Division of Labor: John brews and makes brewery decisions. Jen handles the mission-driven work, marketing, and human resources.
Go-To Beer: The Alchemist’s
Weekly Heady Topper Production: 1,200 cases
Annual Beer Production: 20,000 barrels
The Experience You Need to Open Your Own Brewery
John: “I got a degree in business but never went to any kind of brewing school. When you are starting out, the most important things are to show up on time, work your ass off, and don’t ever settle into thinking that there is nothing to learn. I still learn new things about the business every day. It also helps to put in time working under a brewer you admire. A lot of young guys start their brewing career by opening their own place. It’s not the path I’d take. There’s a lot of ego in the younger generation. Brewing is something you spend time to learn and refine.”
Jen: “John and I both studied business, but I think any sort of liberal arts degree is useful.
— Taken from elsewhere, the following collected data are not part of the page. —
-- ==== Sys2Proof/Tests/Slice0.lean ====
section
/-! SUPPORT. Tests: ill-formed terms, words written out from the encodings of spec/30_encoding.md, one step of each kind from
the worked vectors of spec/95_test_vectors.md, and for each statement of Certificates/Slice0/Obligations.lean with hypotheses a
state and operands that meet them. -/

namespace Sys2Proof.Tests

open Sys2Proof Sys2Proof.Machine

/-! ## Helpers -/

/-- Register `n`, `NZCV`, and the cycles S, N, I, C of a state. -/
def x (t : State) (n : Nat) : Word := readReg t (BitVec.ofNat 4 n)

/-- `NZCV` as a number of four bits. -/
def nzcv (t : State) : BitVec 4 := t.cpsr.word.extractLsb' 28 4

/-- The cycles counted, S, N, I, C. -/
def cyc (t : State) : List Nat := [t.ctr.numS, t.ctr.numN, t.ctr.numI, t.ctr.numC]

/-- The word at an address. -/
def m (t : State) (a : Word) : Word := portLoad t.mem .word a

/-- A state with registers of the current mode written. -/
def withRegs (rs : List (Nat × Word)) (s : State) : State := rs.foldl (fun s r => writeReg s (BitVec.ofNat 4 r.1) r.2) s

/-- A state with words written to memory. -/
def withMem (ws : List (Word × Word)) (s : State) : State :=
  ws.foldl (fun s w => { s with mem := portStore s.mem .word w.1 w.2 }) s

/-- A state with the CPSR a word gives. -/
def withCpsr (w : Word) (s : State) : State := { s with cpsr := (psrOfWord w).getD s.cpsr }

/-- A state with one SPSR written. -/
def withSpsr (b : Fin 7) (w : Word) (s : State) : State := { s with spsr := s.spsr.set b w }

/-- A state whose interface aborts accesses to the word at `a` and keeps its bytes. -/
def abortsAt (a : Nat) (s : State) : State :=
  let r : Region := {
    lo := a, hi := a + 3, fetch := false, read := true, write := true, cls := none, aborts := true, storeLands := false,
    script := [] }
  { s with collab := { s.collab with regions := [r] } }

/-- A state with a handler bound to a slot. -/
def bound (cp : Fin 16) (rs : List CoprocReply) (ds : List DataReply) (s : State) : State :=
  { s with coproc := s.coproc.set cp (.bound { replies := rs.map .leaf, data := ds.map .leaf, calls := [] }) }

/-- The calls a handler has received. -/
def calls (cp : Fin 16) (s : State) : List HandlerCall :=
  match s.coproc[cp] with
  | .bound h => h.calls
  | .unbound => []

/-- V0 of spec/95_test_vectors.md with an instruction of `n` bits at the pc. -/
def at' (n : Nat) (pc : Word) (w : Nat) : State :=
  { State.reset with
    pc
    ctr := { numS := 0, numN := 0, numI := 0, numC := 0, numF := 0, numInstrs := 0, now := 0, cost := 0 } }.withFetchWord n w

/-- V0 with an ARM word at 0x8000, the flags and registers given. -/
def arm (w : Nat) (rs : List (Nat × Word)) (flags : BitVec 4 := 0) : State :=
  withRegs rs (withCpsr (flags ++ 0x0000093#28) (at' 32 0x8000#32 w))

/-- V0 with a Thumb halfword at 0x8000, the flags and registers given. -/
def thumb (w : Nat) (rs : List (Nat × Word)) (flags : BitVec 4 := 0) : State :=
  withRegs rs (withCpsr (flags ++ 0x00000B3#28) (at' 16 0x8000#32 w))

/-- The step answers a next state that satisfies `p`. -/
def after (s : State) (p : State → Bool) : Bool :=
  match step s with
  | .next t => p t
  | _ => false

/-- The step is refused with this reason. -/
def refuses (s : State) (r : Refusal) : Bool :=
  match step s with
  | .refused q => q == r
  | _ => false

/-- The step is `fault InvalidMode`. -/
def faults (s : State) : Bool :=
  match step s with
  | .fault .invalidMode => true
  | _ => false

/-- An ARM word and the instruction it stands for, both ways. -/
abbrev shows (w : Word) (i : Instr) : Prop := decodeArm w = .instr i ∧ encode i = .arm w

/-- A Thumb halfword and the instruction it stands for, both ways. -/
abbrev showsT (h : Half) (i : Instr) : Prop := decodeThumb h = .instr i ∧ encode i = .thumb h

/-! ## Words written out from the encodings of spec/30_encoding.md, field by field -/

theorem test_decode_a1 :
    shows 0b0101_001_0000_0_1100_0001_0010_00110000#32 (.andA1 { cond := .pl, s := false, rn := 12, rd := 1, rot := 2, imm8 := 0x30 }) ∧
    shows 0b1010_001_0001_0_1100_0001_0111_00010111#32 (.eorA1 { cond := .ge, s := false, rn := 12, rd := 1, rot := 7, imm8 := 0x17 }) ∧
    shows 0b1001_001_0010_0_0110_1011_1101_10100000#32 (.subA1 { cond := .ls, s := false, rn := 6, rd := 11, rot := 13, imm8 := 0xA0 }) ∧
    shows 0b1000_001_0011_1_0101_1010_0100_11111010#32 (.rsbA1 { cond := .hi, s := true, rn := 5, rd := 10, rot := 4, imm8 := 0xFA }) ∧
    shows 0b0000_001_0100_1_1110_1001_1100_10110001#32 (.addA1 { cond := .eq, s := true, rn := 14, rd := 9, rot := 12, imm8 := 0xB1 }) ∧
    shows 0b0010_001_0101_1_1100_1000_0100_11011100#32 (.adcA1 { cond := .cs, s := true, rn := 12, rd := 8, rot := 4, imm8 := 0xDC }) ∧
    shows 0b1001_001_0110_0_1000_1001_0011_11010110#32 (.sbcA1 { cond := .ls, s := false, rn := 8, rd := 9, rot := 3, imm8 := 0xD6 }) ∧
    shows 0b0011_001_0111_0_0110_1110_0101_00111000#32 (.rscA1 { cond := .cc, s := false, rn := 6, rd := 14, rot := 5, imm8 := 0x38 }) ∧
    shows 0b0101_001_1000_1_1011_0000_0010_00111011#32 (.tstA1 { cond := .pl, rn := 11, rot := 2, imm8 := 0x3B }) ∧
    shows 0b0111_001_1001_1_0101_0000_0100_10111001#32 (.teqA1 { cond := .vc, rn := 5, rot := 4, imm8 := 0xB9 }) ∧
    shows 0b1000_001_1010_1_1010_0000_0111_01100011#32 (.cmpA1 { cond := .hi, rn := 10, rot := 7, imm8 := 0x63 }) ∧
    shows 0b0011_001_1011_1_1011_0000_1110_10110010#32 (.cmnA1 { cond := .cc, rn := 11, rot := 14, imm8 := 0xB2 }) ∧
    shows 0b1110_001_1100_0_1011_1011_0010_00111101#32 (.orrA1 { cond := .al, s := false, rn := 11, rd := 11, rot := 2, imm8 := 0x3D }) ∧
    shows 0b0010_001_1101_0_0000_0100_1110_01001010#32 (.movA1 { cond := .cs, s := false, rd := 4, rot := 14, imm8 := 0x4A }) ∧
    shows 0b0000_001_1110_1_0110_1001_0111_10100110#32 (.bicA1 { cond := .eq, s := true, rn := 6, rd := 9, rot := 7, imm8 := 0xA6 }) ∧
    shows 0b1100_001_1111_0_0000_0101_0100_11110010#32 (.mvnA1 { cond := .gt, s := false, rd := 5, rot := 4, imm8 := 0xF2 }) := by decide

theorem test_decode_a2 :
    shows 0b0101_000_0000_0_0110_0001_00101_11_0_1101#32 (.andA2 { cond := .pl, s := false, rn := 6, rd := 1, shiftImm := 0x5, shift := .ror, rm := 13 }) ∧
    shows 0b1000_000_0001_0_1001_1101_01001_00_0_1001#32 (.eorA2 { cond := .hi, s := false, rn := 9, rd := 13, shiftImm := 0x9, shift := .lsl, rm := 9 }) ∧
    shows 0b0111_000_0010_1_1011_1001_01111_01_0_0111#32 (.subA2 { cond := .vc, s := true, rn := 11, rd := 9, shiftImm := 0xF, shift := .lsr, rm := 7 }) ∧
    shows 0b0110_000_0011_0_0010_1010_10101_10_0_1010#32 (.rsbA2 { cond := .vs, s := false, rn := 2, rd := 10, shiftImm := 0x15, shift := .asr, rm := 10 }) ∧
    shows 0b0000_000_0100_1_1011_0101_00111_11_0_0001#32 (.addA2 { cond := .eq, s := true, rn := 11, rd := 5, shiftImm := 0x7, shift := .ror, rm := 1 }) ∧
    shows 0b1101_000_0101_1_1101_1011_11000_01_0_0100#32 (.adcA2 { cond := .le, s := true, rn := 13, rd := 11, shiftImm := 0x18, shift := .lsr, rm := 4 }) ∧
    shows 0b1000_000_0110_1_1010_0100_00011_11_0_1100#32 (.sbcA2 { cond := .hi, s := true, rn := 10, rd := 4, shiftImm := 0x3, shift := .ror, rm := 12 }) ∧
    shows 0b0101_000_0111_0_0011_1010_01001_00_0_1011#32 (.rscA2 { cond := .pl, s := false, rn := 3, rd := 10, shiftImm := 0x9, shift := .lsl, rm := 11 }) ∧
    shows 0b1101_000_1000_1_1000_0000_11110_11_0_1001#32 (.tstA2 { cond := .le, rn := 8, shiftImm := 0x1E, shift := .ror, rm := 9 }) ∧
    shows 0b0010_000_1001_1_1101_0000_10011_00_0_1000#32 (.teqA2 { cond := .cs, rn := 13, shiftImm := 0x13, shift := .lsl, rm := 8 }) ∧
    shows 0b1100_000_1010_1_0111_0000_11001_01_0_0110#32 (.cmpA2 { cond := .gt, rn := 7, shiftImm := 0x19, shift := .lsr, rm := 6 }) ∧
    shows 0b0101_000_1011_1_0010_0000_01110_00_0_0111#32 (.cmnA2 { cond := .pl, rn := 2, shiftImm := 0xE, shift := .lsl, rm := 7 }) ∧
    shows 0b1110_000_1100_1_0110_0011_11011_10_0_0010#32 (.orrA2 { cond := .al, s := true, rn := 6, rd := 3, shiftImm := 0x1B, shift := .asr, rm := 2 }) ∧
    shows 0b1001_000_1101_1_0000_1011_01001_01_0_0001#32 (.movA2 { cond := .ls, s := true, rd := 11, shiftImm := 0x9, shift := .lsr, rm := 1 }) ∧
    shows 0b0100_000_1110_1_0100_0001_10110_11_0_1101#32 (.bicA2 { cond := .mi, s := true, rn := 4, rd := 1, shiftImm := 0x16, shift := .ror, rm := 13 }) ∧
    shows 0b1001_000_1111_0_0000_0001_10100_11_0_0011#32 (.mvnA2 { cond := .ls, s := false, rd := 1, shiftImm := 0x14, shift := .ror, rm := 3 }) := by decide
More than anything, this business requires critical thinking and smart decision-making. You have to be pragmatic and have good organizational skills. I’d say the most important thing, other than recipe development, is good financial planning.”
The Importance of a Mentor
John: “Greg Noonan was a homebrew pioneer. I read all of his books, and after college, I packed up my car and went to work with him at Seven Barrel Brewery in West Lebanon, New Hampshire. After a year, I was promoted to head brewer at Noonan’s Vermont Pub and Brewery in Burlington, Vermont. He didn’t just teach me how to brew; he taught me how to make smart business and financial decisions.”
The Finances of Opening a Brewery
Jen: “We spent seven years saving money to open the Alchemist. We moved to Wyoming and worked as many jobs as possible at different breweries to gain experience. I worked on our financial plans while John worked on recipes. In seven years, we were able to save $30,000. That was our life savings. We built the Alchemist brewpub with a $150,000 loan, maxing out credit cards. I bought used kitchen equipment on eBay, and John did all of the welding and plumbing. We had $30 left in the bank when we opened. When we opened, we didn’t grow fast. Our focus was on building strong relationships with our employees and the community.
“It’s really important to know your financials. You should never be guessing your numbers. In our first year of the brewpub, our net income was within 5 percent of my projections, and in the first year of the brewery, profits came within 3 percent of my estimates.”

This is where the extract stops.